Окно (сборник) — страница 28 из 41

Так они беседовали во дворе, серьезные мужики, дымили «Союз-Аполлоном», даже Николай Павлович закурил для такого случая, а трактор в это время стоял в своем углу с молчащим мотором и выключенными фарами — спал.

Но через два дня все-таки разразился скандал.

Только Фирфаров, отдохнув после обеда, уселся с журналом «Наука и жизнь» в кресло, как в дверь позвонили. Звонок был противный, так звонила только Полина-дворничиха. Некогда он первый и единственный раз в жизни вовремя не заплатил за квартиру, и она тут же явилась скандалить и звонила таким же вот визгливым бесконечным звонком. Фирфаров открыл дверь. Конечно же, это была она, вся багровая, — не то кирнула, не то от злости.

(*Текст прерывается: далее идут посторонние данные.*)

-- ==== Sys2Proof/Tests/Slice0.lean ====
section
/-! SUPPORT. Tests. Expected results are those of spec/95_test_vectors.md, or the words of spec/opcode_table.json; and, for every
statement that has hypotheses, a witness that meets them. -/

namespace Sys2Proof.Tests

open Sys2Proof.Machine Sys2Proof.Safety Sys2Proof.Exact

/-! ## Well-formedness -/

/-- ADD is ill formed when VALUE_OPS = 0 (R10), ENC is not. -/
theorem test_wellFormed_refuses_valueOp :
    wellFormed { blockParams with valueOps := false } (.addE4m3fn 0x40#32 0x44#32) = false ∧
    wellFormed { blockParams with valueOps := false } (.encE4m3fn 0x40000000#32) = true ∧
    wellFormed blockParams (.addE4m3fn 0x40#32 0x44#32) = true := by decide

/-! ## Decoding: every row of spec/opcode_table.json, its 32 bits written out -/

theorem test_decode_enc (a b : Word) :
    decode blockParams ⟨0b00000000000000000000000000000000#32, a, b⟩ = .ok (.encE5m2 a) ∧
    decode blockParams ⟨0b00000000000000000000000000010000#32, a, b⟩ = .ok (.encE4m3fn a) ∧
    decode blockParams ⟨0b00000000000000000000000000100000#32, a, b⟩ = .ok (.encE8m0 a) ∧
    decode blockParams ⟨0b00000000000000000000000000110000#32, a, b⟩ = .ok (.encBf16 a) ∧
    decode blockParams ⟨0b00000000000000000000000001000000#32, a, b⟩ = .ok (.encE2m3fn a) ∧
    decode blockParams ⟨0b00000000000000000000000001010000#32, a, b⟩ = .ok (.encE3m2fn a) ∧
    decode blockParams ⟨0b00000000000000000000000001100000#32, a, b⟩ = .ok (.encE2m1fn a) := by
  refine ⟨?_, ?_, ?_, ?_, ?_, ?_, ?_⟩ <;> rfl

theorem test_decode_dec (a b : Word) :
    decode blockParams ⟨0b00000000000000000000000000000001#32, a, b⟩ = .ok (.decE5m2 a) ∧
    decode blockParams ⟨0b00000000000000000000000000010001#32, a, b⟩ = .ok (.decE4m3fn a) ∧
    decode blockParams ⟨0b00000000000000000000000000100001#32, a, b⟩ = .ok (.decE8m0 a) ∧
    decode blockParams ⟨0b00000000000000000000000000110001#32, a, b⟩ = .ok (.decBf16 a) ∧
    decode blockParams ⟨0b00000000000000000000000001000001#32, a, b⟩ = .ok (.decE2m3fn a) ∧
    decode blockParams ⟨0b00000000000000000000000001010001#32, a, b⟩ = .ok (.decE3m2fn a) ∧
    decode blockParams ⟨0b00000000000000000000000001100001#32, a, b⟩ = .ok (.decE2m1fn a) := by
  refine ⟨?_, ?_, ?_, ?_, ?_, ?_, ?_⟩ <;> rfl

theorem test_decode_neg (a b : Word) :
    decode blockParams ⟨0b00000000000000000000000000000010#32, a, b⟩ = .ok (.negE5m2 a) ∧
    decode blockParams ⟨0b00000000000000000000000000010010#32, a, b⟩ = .ok (.negE4m3fn a) ∧
    decode blockParams ⟨0b00000000000000000000000000110010#32, a, b⟩ = .ok (.negBf16 a) ∧
    decode blockParams ⟨0b00000000000000000000000001000010#32, a, b⟩ = .ok (.negE2m3fn a) ∧
    decode blockParams ⟨0b00000000000000000000000001010010#32, a, b⟩ = .ok (.negE3m2fn a) ∧
    decode blockParams ⟨0b00000000000000000000000001100010#32, a, b⟩ = .ok (.negE2m1fn a) := by
  refine ⟨?_, ?_, ?_, ?_, ?_, ?_⟩ <;> rfl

— Сейчас убери безобразие, не то штраф в двадцать четыре часа! проорала дворничиха и, повернувшись, стала злобно спускаться по лестнице, а Фирфаров побежал за ней. Так они и выскочили во двор — Николай Павлович в пижамных штанах и выкрикивающая бессмысленные угрозы дворничиха.

Посреди двора зияла пасть Болотина.

— Говорил я — его этот драндулет, — заквакал Болотин, увидев Фирфарова и показывая на забившийся в угол трактор. — Скажешь — нет? Ты! Че-е-ек с одной большо-ой буквы!

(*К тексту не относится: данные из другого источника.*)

-- ==== Sys2Proof/Machine/State.lean ====
section
/-! DEFINITION. The machine's state as plain data (spec/10_state.md R20 and INVENTORY.md), the reasons a
step can stop, and the state after reset (R46). -/

namespace Sys2Proof.Machine

/-- The three implemented modes (R32, R287). -/
inductive Mode where
  | user | supervisor | undefined
  deriving DecidableEq, Repr

/-- The run state between steps (R42). Trapped is never seen between steps (R43). -/
inductive RunState where
  | running | halted
  deriving DecidableEq, Repr

/-- The two trap kinds (R271). -/
inductive TrapKind where
  | undefined | softwareInterrupt
  deriving DecidableEq, Repr

/-- The kind of a bus access, as a MemoryFault reports it (R66). -/
inductive AccessKind where
  | fetch | load | store
  deriving DecidableEq, Repr

/-- The Exception Record a step hands to its caller when it took a trap (R272). -/
structure ExceptionRecord where
  kind : TrapKind
  returnAddress : Word
  targetMode : Mode
  deriving DecidableEq, Repr

/-- The service-call record of an SWI step (R296): the SWI number and sixteen register values. -/
structure ServiceCall where
  number : BitVec 24
  regs : List Word
  deriving DecidableEq, Repr

/-- What a completed step returns to its caller (R10, R142, R272, R296). -/
structure StepOutput where
  cycles : Nat
  record : Option ExceptionRecord
  service : Option ServiceCall
  deriving DecidableEq, Repr

/-- Why a step ended in `Err(Defect)` (R284). -/
inductive DefectReason where
  /-- MSR in a privileged mode with mask bit c and an unimplemented mode value (R245, R284 a). -/
  | msrMode
  /-- An exception return through an SPSR that holds an unimplemented mode value (R279, R284 b). -/
  | spsrMode
  /-- MRS of the SPSR in User mode, which has none (R243, R284 c). -/
  | noSpsr
  /-- The current mode field is none of the three encodings: "an unbanked mode reached" (R284). No
  run from reset reaches such a state (R33; log 8). -/
  | unbankedMode
  deriving DecidableEq, Repr

/-- Why a step stopped. A fault leaves the machine exactly as before the step (R143), so it carries no
state. All of these are safe: the model goes no further than the spec lets it. -/
inductive Fault where
  /-- Raised by a fetch, LDR or STR to which the bus answers MemoryFault, on the reference bus for a
  misaligned or unmapped address: `Err(MemoryFault)` with the access kind, its width in bytes and its
  address (R66, R70). Safe. -/
  | memoryFault (kind : AccessKind) (width : Nat) (address : Word)
  /-- Raised by a fetch or LDR of memory that nothing has written, on the reference bus a mapped byte
  that is not listed. R313 and U2 let a model fault that read without naming the error: a fault of
  its own name is the model's choice (DESIGN CHOICE, log 3, safe), and so is its class (log 23). -/
  | unwrittenMemory (kind : AccessKind) (width : Nat) (address : Word)
  /-- Raised by MRC and MCR for an identifier outside `CP15_IDS` (R261, R262). Safe. -/
  | unsupportedCoprocessorRegister (id : Cp15Id)
  /-- Raised by MSR, the exception return, MRS of the SPSR, or an unbanked mode: `Err(Defect)`
  (R284). Safe. -/
  | defect (reason : DefectReason)
  deriving DecidableEq, Repr

/-- Why the model gives an instruction no meaning. -/
inductive Refusal where
  /-- Raised by `exec`'s arm of an instruction that has no meaning yet; no arm raises it now. Safe. -/
  | notModelled (mnemonic : String)
  deriving DecidableEq, Repr

/-- The three copies of a banked register (R22). -/
structure Banked where
  usr : Word
  svc : Word
  und : Word
  deriving DecidableEq, Repr

/-- What stands behind the bus: the bytes of the reference bus (R70), and the contents of a platform's
own bus (log 9). No bus touches the other's part. -/
structure BusContents where
  mem : List Host.Cell
  platform : List Nat
  deriving DecidableEq, Repr

/-- The machine's state: every element of R20, the reference bus's bytes (R70), and the model's own
fields `platform`, `irqPending`, `out` and `cfg` (INVENTORY.md, State). -/
structure State where
  /-- `r[0]` to `r[12]` (R21). -/
  r : Vector Word 13
  /-- The three copies of r13 (R22). -/
  r13 : Banked
  /-- The three copies of r14 (R22). -/
  r14 : Banked
  /-- The address of the instruction a step fetches (R27). -/
  pc : Word
  /-- The status register (R30, R31). -/
  cpsr : Word
  /-- `spsr[Supervisor]` (R38). -/
  spsrSvc : Word
  /-- `spsr[Undefined]` (R38). -/
  spsrUnd : Word
  /-- The coprocessor bank, keyed by the integer of R41 in rising order (R40). -/
  cp15 : List (Nat × Word)
  /-- Running or Halted (R42). -/
  run : RunState
  /-- The bytes of the reference bus: addresses strictly rising; a mapped address not listed holds
  no value yet (R70, R313; log 3). -/
  mem : List Host.Cell
  /-- The contents of a platform's own bus: plain data that only that bus reads and writes (R60, D26;
  log 9). The reference bus leaves it alone. -/
  platform : List Nat
  /-- The level of the interrupt-pending input (R49): an input of each step, not a latch (log 6). -/
  irqPending : Bool
  /-- What the last step returned (R10): an output, not state of the core (R44; log 7). -/
  out : StepOutput
  /-- The open parameters (R7); no step writes them (log 5). -/
  cfg : Config
  deriving DecidableEq, Repr

/-- The values reset leaves unspecified (R46): an argument of the reset operation. -/
structure ResetDraw where
  r : Vector Word 13
  r13 : Banked
  r14 : Banked
  spsrSvc : Word
  spsrUnd : Word
  deriving DecidableEq, Repr

/-- What no step has returned yet. DESIGN CHOICE (log 7), unsafe: nothing reads it before a step. -/
def StepOutput.initial : StepOutput := { cycles := 0, record := none, service := none }

/-- DESIGN CHOICE (log 1), unsafe: the one value `State.reset` gives each general register that R46
leaves unspecified; not zero, which R46 and R313 forbid a model to assume. -/
def unspecifiedRegister : Word := 0xA5A5A510#32

/-- DESIGN CHOICE (log 2), unsafe: the one value `State.reset` gives each SPSR; its bits 27 to 8 are
0 as R46 says, its mode is User. -/
def unspecifiedSpsr : Word := 0x00000010#32

/-- The named draw of `State.reset` (log 1, log 2). -/
def ResetDraw.named : ResetDraw where
  r := Vector.replicate 13 unspecifiedRegister
  r13 := { usr := unspecifiedRegister, svc := unspecifiedRegister, und := unspecifiedRegister }
  r14 := { usr := unspecifiedRegister, svc := unspecifiedRegister, und := unspecifiedRegister }
  spsrSvc := unspecifiedSpsr
  spsrUnd := unspecifiedSpsr

/-- The state after reset with given parameters, unspecified values, contents behind the bus and input
level (R46, R312): reset touches no memory. -/
def State.resetWith (cfg : Config) (d : ResetDraw) (contents : BusContents) (irq : Bool) : State where
  r := d.r
  r13 := d.r13
  r14 := d.r14
  pc := cfg.resetPc
  cpsr := cfg.resetCpsr
  spsrSvc := d.spsrSvc
  spsrUnd := d.spsrUnd
  cp15 := cfg.cp15
  run := .running
  mem := contents.mem
  platform := contents.platform
  irqPending := irq
  out := StepOutput.initial
  cfg := cfg

/-- The machine right after reset with the default parameters (R7, R46), nothing loaded, the
interrupt-pending input low (DESIGN CHOICE, log 6, unsafe). -/
def State.reset : State :=
  State.resetWith Config.default ResetDraw.named { mem := [], platform := [] } false

end Sys2Proof.Machine
end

Стоило Фирфарову показаться во дворе, как трактор радостно засиял фарами и затарахтел.

— Вот! Вот так и кажно утро! А меня-то мучают, меня-то терзают: кто это людям спать не дает? Убирай бандуру, а то завтра в товарищеский суд! завизжала Полина.

— Да при чем же здесь я, товарищи, — нарочно очень тихо и спокойно сказал Фирфаров и повернулся к трактору спиной. — Смеетесь, что ли? Я «Жигули» покупаю, все знают…

Но трактор, этот идиот, металлолом чертов, выполз из угла, развел пары и остановился рядом с Фирфаровым. Тут Фирфаров увидел одного из жигулистов. Усмехаясь, тот шел прямо к нему через двор, а подойдя, сказал, не вынимая рук из карманов своей пижонской куртки:

— У вас же есть гараж, коллега. Поставьте свой транспорт туда, и инцидент исчерпан.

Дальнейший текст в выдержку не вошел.